Given this culture of willful ignorance, it becomes even more of an ethical imperative for consumers to be conscientious whenever they do choose to use animal products, carefully scrutinizing the labels and researching the claims made on those labels, to ensure that products are ethically produced. If you can shop at a local farmers market and/or buy directly from a producer of ethically raised animal products, you can have much more certainty that those products are truly the results of humane farming practices.
Of course, the only genuine solution to reducing farmed animal cruelty as much as possible is to reduce or give up entirely the use of animal products; by going all the way and going vegan, you take perhaps the biggest step towards avoiding unnecessary suffering and death of our animal friends. Although we cannot avoid death and suffering in this world, being vegan means you are trying your best to avoid unnecessary harm to other animals. And a more compassionate world is definitely something that is newsworthy.
Image credit: Ethelred, from Wikimedia Commons, under a Creative Commons License.
Eleanor @ Planned Resilience
Seems to me that this is a great opportunity to have another muck racker (think Upton Sinclair) make the public aware of this problem. Such a writer could spur the local food movement forward.
As the local food movement increases, the market for industrializly produced eggs (and pork, beef, etc.) shouldn’t decrease due to lack of demand? Unfortunately, this will not help these unfortunate animals today.
Justin Van Kleeck
Thanks for your comment Eleanor. A lot of fine writers are digging into these topics, but sadly they often are ignored or marginalized as “extremists” (sometimes due to their tone as much as the content of their message). I think it is a matter of steps: step from factory farming to local, humanely raised animal products (which would necessarily entail a reduction in consumption, as I mentioned); then step from humane products to no animal products being used by humans. Sadly, even that stepped process is going to be very hard, and very slow, as you point out. And it will mean a lot of animals being harmed in the process. I would love to see it happen more quickly, but (as with fossil fuels) going “cold turkey” is not a realistic possibility, I fear.
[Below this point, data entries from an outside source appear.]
-- ==== Sys2Proof/Laws/State.lean ====
section
/-! SUPPORT. For each update of the state, what each field is after it. -/

namespace Sys2Proof.Machine

section
variable (s : State) (r : GReg) (v : Byte)

@[simp] theorem State.setReg_regs : (s.setReg r v).regs = s.regs.set r v := rfl
@[simp] theorem State.setReg_ovf : (s.setReg r v).ovf = s.ovf := rfl
@[simp] theorem State.setReg_iva : (s.setReg r v).iva = s.iva := rfl
@[simp] theorem State.setReg_ivl : (s.setReg r v).ivl = s.ivl := rfl
@[simp] theorem State.setReg_pc : (s.setReg r v).pc = s.pc := rfl
@[simp] theorem State.setReg_ar : (s.setReg r v).ar = s.ar := rfl
@[simp] theorem State.setReg_stk : (s.setReg r v).stk = s.stk := rfl
@[simp] theorem State.setReg_prog : (s.setReg r v).prog = s.prog := rfl
@[simp] theorem State.setReg_ioIn : (s.setReg r v).ioIn = s.ioIn := rfl
@[simp] theorem State.setReg_trace : (s.setReg r v).trace = s.trace := rfl
@[simp] theorem State.setReg_miss : (s.setReg r v).miss = s.miss := rfl

end

section
variable (s : State) (v : Bool)

@[simp] theorem State.setOvf_regs : (s.setOvf v).regs = s.regs := rfl
@[simp] theorem State.setOvf_ovf : (s.setOvf v).ovf = v := rfl
@[simp] theorem State.setOvf_iva : (s.setOvf v).iva = s.iva := rfl
@[simp] theorem State.setOvf_ivl : (s.setOvf v).ivl = s.ivl := rfl
@[simp] theorem State.setOvf_pc : (s.setOvf v).pc = s.pc := rfl
@[simp] theorem State.setOvf_ar : (s.setOvf v).ar = s.ar := rfl
@[simp] theorem State.setOvf_stk : (s.setOvf v).stk = s.stk := rfl
@[simp] theorem State.setOvf_prog : (s.setOvf v).prog = s.prog := rfl
@[simp] theorem State.setOvf_ioIn : (s.setOvf v).ioIn = s.ioIn := rfl
@[simp] theorem State.setOvf_trace : (s.setOvf v).trace = s.trace := rfl
@[simp] theorem State.setOvf_miss : (s.setOvf v).miss = s.miss := rfl

end

section
variable (s : State) (b : Bank) (v : Byte)

@[simp] theorem State.setIva_regs : (s.setIva b v).regs = s.regs := rfl
@[simp] theorem State.setIva_ovf : (s.setIva b v).ovf = s.ovf := rfl
@[simp] theorem State.setIva_iva : (s.setIva b v).iva = s.iva.set b v := rfl
@[simp] theorem State.setIva_ivl : (s.setIva b v).ivl = s.ivl := rfl
@[simp] theorem State.setIva_pc : (s.setIva b v).pc = s.pc := rfl
@[simp] theorem State.setIva_ar : (s.setIva b v).ar = s.ar := rfl
@[simp] theorem State.setIva_stk : (s.setIva b v).stk = s.stk := rfl
@[simp] theorem State.setIva_prog : (s.setIva b v).prog = s.prog := rfl
@[simp] theorem State.setIva_ioIn : (s.setIva b v).ioIn = s.ioIn := rfl
@[simp] theorem State.setIva_trace : (s.setIva b v).trace = s.trace := rfl
@[simp] theorem State.setIva_miss : (s.setIva b v).miss = s.miss := rfl

end

section
variable (s : State) (b : Bank)

@[simp] theorem State.afterRead_regs : (s.afterRead b).regs = s.regs := rfl
@[simp] theorem State.afterRead_ovf : (s.afterRead b).ovf = s.ovf := rfl
@[simp] theorem State.afterRead_iva : (s.afterRead b).iva = s.iva := rfl
@[simp] theorem State.afterRead_ivl : (s.afterRead b).ivl = s.ivl := rfl
@[simp] theorem State.afterRead_pc : (s.afterRead b).pc = s.pc := rfl
@[simp] theorem State.afterRead_ar : (s.afterRead b).ar = s.ar := rfl
@[simp] theorem State.afterRead_stk : (s.afterRead b).stk = s.stk := rfl
@[simp] theorem State.afterRead_prog : (s.afterRead b).prog = s.prog := rfl
@[simp] theorem State.afterRead_ioIn : (s.afterRead b).ioIn = s.ioIn.tail := rfl
@[simp] theorem State.afterRead_trace :
    (s.afterRead b).trace = s.trace ++ [.read b (s.iva.get b) (s.ioAnswer b)] := rfl
@[simp] theorem State.afterRead_miss : (s.afterRead b).miss = s.miss := rfl

end

section
variable (s : State) (b : Bank) (v : Byte)

@[simp] theorem State.ioWrite_regs : (s.ioWrite b v).regs = s.regs := rfl
@[simp] theorem State.ioWrite_ovf : (s.ioWrite b v).ovf = s.ovf := rfl
@[simp] theorem State.ioWrite_iva : (s.ioWrite b v).iva = s.iva := rfl
@[simp] theorem State.ioWrite_ivl : (s.ioWrite b v).ivl = s.ivl.set b v := rfl
@[simp] theorem State.ioWrite_pc : (s.ioWrite b v).pc = s.pc := rfl
@[simp] theorem State.ioWrite_ar : (s.ioWrite b v).ar = s.ar := rfl
@[simp] theorem State.ioWrite_stk : (s.ioWrite b v).stk = s.stk := rfl
@[simp] theorem State.ioWrite_prog : (s.ioWrite b v).prog = s.prog := rfl
@[simp] theorem State.ioWrite_ioIn : (s.ioWrite b v).ioIn = s.ioIn := rfl
@[simp] theorem State.ioWrite_trace :
    (s.ioWrite b v).trace = s.trace ++ [.write b (s.iva.get b) v] := rfl
@[simp] theorem State.ioWrite_miss : (s.ioWrite b v).miss = s.miss := rfl

end

section
variable (s : State) (f : IvSel) (l : BitVec 3) (v : Byte)

@[simp] theorem State.writeField_regs : (s.writeField f l v).regs = s.regs := rfl
@[simp] theorem State.writeField_ovf : (s.writeField f l v).ovf = s.ovf := rfl
@[simp] theorem State.writeField_iva : (s.writeField f l v).iva = s.iva := rfl
@[simp] theorem State.writeField_ivl :
    (s.writeField f l v).ivl = s.ivl.set f.bank (mergeField (s.ivl.get f.bank) v f.bit l) := rfl
@[simp] theorem State.writeField_pc : (s.writeField f l v).pc = s.pc := rfl
@[simp] theorem State.writeField_ar : (s.writeField f l v).ar = s.ar := rfl
@[simp] theorem State.writeField_stk : (s.writeField f l v).stk = s.stk := rfl
@[simp] theorem State.writeField_prog : (s.writeField f l v).prog = s.prog := rfl
@[simp] theorem State.writeField_ioIn : (s.writeField f l v).ioIn = s.ioIn := rfl
@[simp] theorem State.writeField_trace :
    (s.writeField f l v).trace = s.trace ++ [.write f.bank (s.iva.get f.bank) (mergeField (s.ivl.get f.bank) v f.bit l)] := rfl
@[simp] theorem State.writeField_miss : (s.writeField f l v).miss = s.miss := rfl

end

section
variable (s : State) (op : DataOp) (v : Byte)

@[simp] theorem State.flagged_regs : (s.flagged op v).regs = s.regs := rfl
@[simp] theorem State.flagged_ovf : (s.flagged op v).ovf = aluFlag op v s.regs.aux s.ovf := rfl
@[simp] theorem State.flagged_iva : (s.flagged op v).iva = s.iva := rfl
@[simp] theorem State.flagged_ivl : (s.flagged op v).ivl = s.ivl := rfl
@[simp] theorem State.flagged_pc : (s.flagged op v).pc = s.pc := rfl
@[simp] theorem State.flagged_ar : (s.flagged op v).ar = s.ar := rfl
@[simp] theorem State.flagged_stk : (s.flagged op v).stk = s.stk := rfl
@[simp] theorem State.flagged_prog : (s.flagged op v).prog = s.prog := rfl
@[simp] theorem State.flagged_ioIn : (s.flagged op v).ioIn = s.ioIn := rfl
@[simp] theorem State.flagged_trace : (s.flagged op v).trace = s.trace := rfl
@[simp] theorem State.flagged_miss : (s.flagged op v).miss = s.miss := rfl

end

section
variable (s : State)

@[simp] theorem State.advance_regs : (s.advance).regs = s.regs := rfl
@[simp] theorem State.advance_ovf : (s.advance).ovf = s.ovf := rfl
@[simp] theorem State.advance_iva : (s.advance).iva = s.iva := rfl
@[simp] theorem State.advance_ivl : (s.advance).ivl = s.ivl := rfl
@[simp] theorem State.advance_pc : (s.advance).pc = s.pc + 1#16 := rfl
@[simp] theorem State.advance_ar : (s.advance).ar = s.pc + 1#16 := rfl
@[simp] theorem State.advance_stk : (s.advance).stk = s.stk := rfl
@[simp] theorem State.advance_prog : (s.advance).prog = s.prog := rfl
@[simp] theorem State.advance_ioIn : (s.advance).ioIn = s.ioIn := rfl
@[simp] theorem State.advance_trace : (s.advance).trace = s.trace := rfl
@[simp] theorem State.advance_miss : (s.advance).miss = s.miss := rfl

end

section
variable (s : State) (a : Addr)

@[simp] theorem State.jumpTo_regs : (s.jumpTo a).regs = s.regs := rfl
@[simp] theorem State.jumpTo_ovf : (s.jumpTo a).ovf = s.ovf := rfl
@[simp] theorem State.jumpTo_iva : (s.jumpTo a).iva = s.iva := rfl
@[simp] theorem State.jumpTo_ivl : (s.jumpTo a).ivl = s.ivl := rfl
@[simp] theorem State.jumpTo_pc : (s.jumpTo a).pc = a := rfl
@[simp] theorem State.jumpTo_ar : (s.jumpTo a).ar = a := rfl
@[simp] theorem State.jumpTo_stk : (s.jumpTo a).stk = s.stk := rfl
@[simp] theorem State.jumpTo_prog : (s.jumpTo a).prog = s.prog := rfl
@[simp] theorem State.jumpTo_ioIn : (s.jumpTo a).ioIn = s.ioIn := rfl
@[simp] theorem State.jumpTo_trace : (s.jumpTo a).trace = s.trace := rfl
@[simp] theorem State.jumpTo_miss : (s.jumpTo a).miss = s.miss := rfl

end

section
variable (s : State) (a : Addr)

@[simp] theorem State.setAr_regs : (s.setAr a).regs = s.regs := rfl
@[simp] theorem State.setAr_ovf : (s.setAr a).ovf = s.ovf := rfl
@[simp] theorem State.setAr_iva : (s.setAr a).iva = s.iva := rfl
@[simp] theorem State.setAr_ivl : (s.setAr a).ivl = s.ivl := rfl
@[simp] theorem State.setAr_pc : (s.setAr a).pc = s.pc := rfl
@[simp] theorem State.setAr_ar : (s.setAr a).ar = a := rfl
@[simp] theorem State.setAr_stk : (s.setAr a).stk = s.stk := rfl
@[simp] theorem State.setAr_prog : (s.setAr a).prog = s.prog := rfl
@[simp] theorem State.setAr_ioIn : (s.setAr a).ioIn = s.ioIn := rfl
@[simp] theorem State.setAr_trace : (s.setAr a).trace = s.trace := rfl
@[simp] theorem State.setAr_miss : (s.setAr a).miss = s.miss := rfl

end

section
variable (s : State) (v : Byte) (a : Addr)

@[simp] theorem State.jumpIfNonzero_regs : (s.jumpIfNonzero v a).regs = s.regs := rfl
@[simp] theorem State.jumpIfNonzero_ovf : (s.jumpIfNonzero v a).ovf = s.ovf := rfl
@[simp] theorem State.jumpIfNonzero_iva : (s.jumpIfNonzero v a).iva = s.iva := rfl
@[simp] theorem State.jumpIfNonzero_ivl : (s.jumpIfNonzero v a).ivl = s.ivl := rfl
@[simp] theorem State.jumpIfNonzero_pc :
    (s.jumpIfNonzero v a).pc = if v = 0#8 then s.pc + 1#16 else a := rfl
@[simp] theorem State.jumpIfNonzero_ar :
    (s.jumpIfNonzero v a).ar = if v = 0#8 then s.pc + 1#16 else a := rfl
@[simp] theorem State.jumpIfNonzero_stk : (s.jumpIfNonzero v a).stk = s.stk := rfl
@[simp] theorem State.jumpIfNonzero_prog : (s.jumpIfNonzero v a).prog = s.prog := rfl
@[simp] theorem State.jumpIfNonzero_ioIn : (s.jumpIfNonzero v a).ioIn = s.ioIn := rfl
@[simp] theorem State.jumpIfNonzero_trace : (s.jumpIfNonzero v a).trace = s.trace := rfl
@[simp] theorem State.jumpIfNonzero_miss : (s.jumpIfNonzero v a).miss = s.miss := rfl

end

section
variable (s : State) (a : Addr)

@[simp] theorem State.pushStk_regs : (s.pushStk a).regs = s.regs := rfl
@[simp] theorem State.pushStk_ovf : (s.pushStk a).ovf = s.ovf := rfl
@[simp] theorem State.pushStk_iva : (s.pushStk a).iva = s.iva := rfl
@[simp] theorem State.pushStk_ivl : (s.pushStk a).ivl = s.ivl := rfl
@[simp] theorem State.pushStk_pc : (s.pushStk a).pc = s.pc := rfl
@[simp] theorem State.pushStk_ar : (s.pushStk a).ar = s.ar := rfl
@[simp] theorem State.pushStk_stk : (s.pushStk a).stk = s.stk ++ [a] := rfl
@[simp] theorem State.pushStk_prog : (s.pushStk a).prog = s.prog := rfl
@[simp] theorem State.pushStk_ioIn : (s.pushStk a).ioIn = s.ioIn := rfl
@[simp] theorem State.pushStk_trace : (s.pushStk a).trace = s.trace := rfl
@[simp] theorem State.pushStk_miss : (s.pushStk a).miss = s.miss := rfl

end

section
variable (s : State)

@[simp] theorem State.popStk_regs : (s.popStk).regs = s.regs := rfl
@[simp] theorem State.popStk_ovf : (s.popStk).ovf = s.ovf := rfl
@[simp] theorem State.popStk_iva : (s.popStk).iva = s.iva := rfl
@[simp] theorem State.popStk_ivl : (s.popStk).ivl = s.ivl := rfl
@[simp] theorem State.popStk_pc : (s.popStk).pc = s.pc := rfl
@[simp] theorem State.popStk_ar : (s.popStk).ar = s.ar := rfl
@[simp] theorem State.popStk_stk : (s.popStk).stk = s.stk.dropLast := rfl
@[simp] theorem State.popStk_prog : (s.popStk).prog = s.prog := rfl
@[simp] theorem State.popStk_ioIn : (s.popStk).ioIn = s.ioIn := rfl
@[simp] theorem State.popStk_trace : (s.popStk).trace = s.trace := rfl
@[simp] theorem State.popStk_miss : (s.popStk).miss = s.miss := rfl

end

section
variable (s : State)

@[simp] theorem State.passMiss_regs : (s.passMiss).regs = s.regs := rfl
@[simp] theorem State.passMiss_ovf : (s.passMiss).ovf = s.ovf := rfl
@[simp] theorem State.passMiss_iva : (s.passMiss).iva = s.iva := rfl
@[simp] theorem State.passMiss_ivl : (s.passMiss).ivl = s.ivl := rfl
@[simp] theorem State.passMiss_pc : (s.passMiss).pc = s.pc := rfl
@[simp] theorem State.passMiss_ar : (s.passMiss).ar = s.ar := rfl
@[simp] theorem State.passMiss_stk : (s.passMiss).stk = s.stk := rfl
@[simp] theorem State.passMiss_prog : (s.passMiss).prog = s.prog := rfl
@[simp] theorem State.passMiss_ioIn : (s.passMiss).ioIn = s.ioIn := rfl
@[simp] theorem State.passMiss_trace : (s.passMiss).trace = s.trace := rfl
@[simp] theorem State.passMiss_miss : (s.passMiss).miss = s.miss.tail := rfl

end

section
variable (s : State) (w : IWord)

@[simp] theorem State.placeWord_regs : (s.placeWord w).regs = s.regs := rfl
@[simp] theorem State.placeWord_ovf : (s.placeWord w).ovf = s.ovf := rfl
@[simp] theorem State.placeWord_iva : (s.placeWord w).iva = s.iva := rfl
@[simp] theorem State.placeWord_ivl : (s.placeWord w).ivl = s.ivl := rfl
@[simp] theorem State.placeWord_pc : (s.placeWord w).pc = s.pc := rfl
@[simp] theorem State.placeWord_ar : (s.placeWord w).ar = s.ar := rfl
@[simp] theorem State.placeWord_stk : (s.placeWord w).stk = s.stk := rfl
@[simp] theorem State.placeWord_prog : (s.placeWord w).prog = s.prog.write s.ar.toNat w := rfl
@[simp] theorem State.placeWord_ioIn : (s.placeWord w).ioIn = s.ioIn := rfl
@[simp] theorem State.placeWord_trace : (s.placeWord w).trace = s.trace := rfl
@[simp] theorem State.placeWord_miss : (s.placeWord w).miss = [] := rfl

end

/-- With no level of the Miss inputs listed, passing to the next step changes nothing. -/
theorem State.passMiss_of_nil (s : State) (h : s.miss = []) : s.passMiss = s := by
  cases s; subst h; rfl

end Sys2Proof.Machine
end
It’s actually a positive thing for animals that this hasn’t gotten attention. We don’t need people thinking that their eggs are somehow humane just because they were given a few extra inches of space. Unfortunately, this media storm has only just begun — if it actually passes through congress, it’ll get plenty of attention. The egg industry will make sure of it.
Justin Van Kleeck
Hi Alex, and thanks for your comment. I definitely share your concerns about how this agreement, and the story of it, could and will get played by the various interested parties. However, this is something I tried to shine light on in my post–mentioning that it should be a reason for the media to discuss the pros and the cons of the agreement. And, more importantly, I hoped it would be a doorway into an expose of the factory farm industry as a whole, on a much more widespread level, since this sort of agreement tacitly acknowledges (i.e., verifies) that the status quo is inherently cruel…and unnecessarily so.